[TASK ITEM] Reproduce the entries from their first line up to and including the line with "rcases h.apu with". Leave out everything after it.

========================================================================

theorem ReadOnly.devicesOk {s t : State} (h : ReadOnly s t) (hs : s.devicesOk) : t.devicesOk := by
  refine ⟨Ppu.placeOk_of hs.1 h.ppu.scanline h.ppu.dot h.ppu.activeSprites, ?_, h.memoriesOk hs.2.2⟩
  rw [h.params]
  rcases h.apu with h1 | h1 <;> rw [h1] <;> exact hs.2.1

theorem Ppu.write_place (c : Option Cart) (p : Ppu) (a : BitVec 14) (v : Byte) :
    (p.write c a v).2.scanline = p.scanline ∧ (p.write c a v).2.dot = p.dot ∧
      (p.write c a v).2.activeSprites = p.activeSprites := by
  unfold Ppu.write
  split
  · exact ⟨rfl, rfl, rfl⟩
  split <;> exact ⟨rfl, rfl, rfl⟩

theorem Ppu.regWrite_place (c : Option Cart) (p : Ppu) (r : BitVec 3) (v : Byte) :
    (p.regWrite c r v).2.scanline = p.scanline ∧ (p.regWrite c r v).2.dot = p.dot ∧
      (p.regWrite c r v).2.activeSprites = p.activeSprites := by
  by_cases h7 : r = 7
  · subst h7
    rw [Ppu.regWrite_data]
    exact Ppu.write_place c (p.refresh v) _ v
  unfold Ppu.regWrite
  dsimp only
  split
  · exact ⟨rfl, rfl, rfl⟩
  have h7' : r.toNat ≠ 7 := fun h => h7 (BitVec.eq_of_toNat_eq h)
  split
  · exact ⟨rfl, rfl, rfl⟩
  · exact ⟨rfl, rfl, rfl⟩
  · exact ⟨rfl, rfl, rfl⟩
  · exact ⟨rfl, rfl, rfl⟩
  · unfold Ppu.writeScroll; split <;> exact ⟨rfl, rfl, rfl⟩
  · unfold Ppu.writeAddr; split <;> exact ⟨rfl, rfl, rfl⟩
  · next h => exact absurd h h7'
  · exact ⟨rfl, rfl, rfl⟩

theorem oamDmaCopy_place (page : Byte) : ∀ (n : Nat) {s : State},
    (oamDmaCopy page n s).ppu.scanline = s.ppu.scanline ∧ (oamDmaCopy page n s).ppu.dot = s.ppu.dot ∧
      (oamDmaCopy page n s).ppu.activeSprites = s.ppu.activeSprites
  | 0, _ => ⟨rfl, rfl, rfl⟩
  | n + 1, s => by
    have hr := (busRead_readOnly (mkWord page (BitVec.ofNat 8 (255 - n))) s).ppu
    have h := oamDmaCopy_place page n (s := oamDmaStep page (255 - n) s)
    exact ⟨h.1.trans hr.scanline, h.2.1.trans hr.dot, h.2.2.trans hr.activeSprites⟩

theorem oamDmaCopy_apuOk (k : Params) (page : Byte) : ∀ (n : Nat) {s : State}, s.apu.ok k = true → (oamDmaCopy page n s).apu.ok k = true
  | 0, _, h => h
  | n + 1, s, h => by
    refine oamDmaCopy_apuOk k page n ?_
    have hr := (busRead_readOnly (mkWord page (BitVec.ofNat 8 (255 - n))) s).apu
    show (busRead (mkWord page (BitVec.ofNat 8 (255 - n))) s).2.apu.ok k = true
    rcases hr with h1 | h1 <;> rw [h1] <;> exact h

theorem oamDma_place (v : Byte) (s : State) :
    (oamDma v s).ppu.scanline = s.ppu.scanline ∧ (oamDma v s).ppu.dot = s.ppu.dot ∧
      (oamDma v s).ppu.activeSprites = s.ppu.activeSprites := by
  have h := oamDmaCopy_place v 256 (s := s)
  unfold oamDma
  generalize oamDmaCopy v 256 s = u at h
  exact h

theorem oamDma_apuOk (k : Params) (v : Byte) {s : State} (h : s.apu.ok k = true) : (oamDma v s).apu.ok k = true := by
  have := oamDmaCopy_apuOk k v 256 h
  unfold oamDma
  generalize oamDmaCopy v 256 s = u at this
  exact this

/-- The devices stay well formed through a bus write (R440). -/
theorem busWrite_devicesOk {s : State} (h : s.devicesOk) (a : Word) (v : Byte) : (busWrite a v s).devicesOk := by
  have hm := busWrite_memoriesOk h.2.2 a v
  have hu : (((s.latch v).offerApu a v).offerCart a v).ppu.placeOk = true ∧
      (((s.latch v).offerApu a v).offerCart a v).apu.ok s.params = true := by
    refine ⟨by simpa using h.1, ?_⟩
    simp only [State.offerCart_apu]
    unfold State.offerApu
    split
    · exact (Apu.write_keeps _ _ a v).ok h.2.1
    · exact h.2.1
  refine ⟨?_, ?_, hm⟩
  on_goal 2 => rw [busWrite_params]
  all_goals unfold busWrite
  all_goals generalize ((s.latch v).offerApu a v).offerCart a v = u at hu
  all_goals unfold State.localWrite
  · split
    · exact hu.1
    split
    · have := Ppu.regWrite_place u.cart u.ppu (ppuReg a) v
      exact Ppu.placeOk_of hu.1 this.1 this.2.1 this.2.2
    split
    · have := oamDma_place v u
      exact Ppu.placeOk_of hu.1 this.1 this.2.1 this.2.2
    split <;> exact hu.1
  · split
    · exact hu.2
    split
    · exact hu.2
    split
    · exact oamDma_apuOk _ v hu.2
    split <;> exact hu.2

end Sys2Proof.Machine
end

========================================================================

[SOLVED EXERCISE]
theorem ReadOnly.devicesOk {s t : State} (h : ReadOnly s t) (hs : s.devicesOk) : t.devicesOk := by
  refine ⟨Ppu.placeOk_of hs.1 h.ppu.scanline h.ppu.dot h.ppu.activeSprites, ?_, h.memoriesOk hs.2.2⟩
  rw [h.params]
  rcases h.apu with h1 | h1 <;> rw [h1] <;> exact hs.2.1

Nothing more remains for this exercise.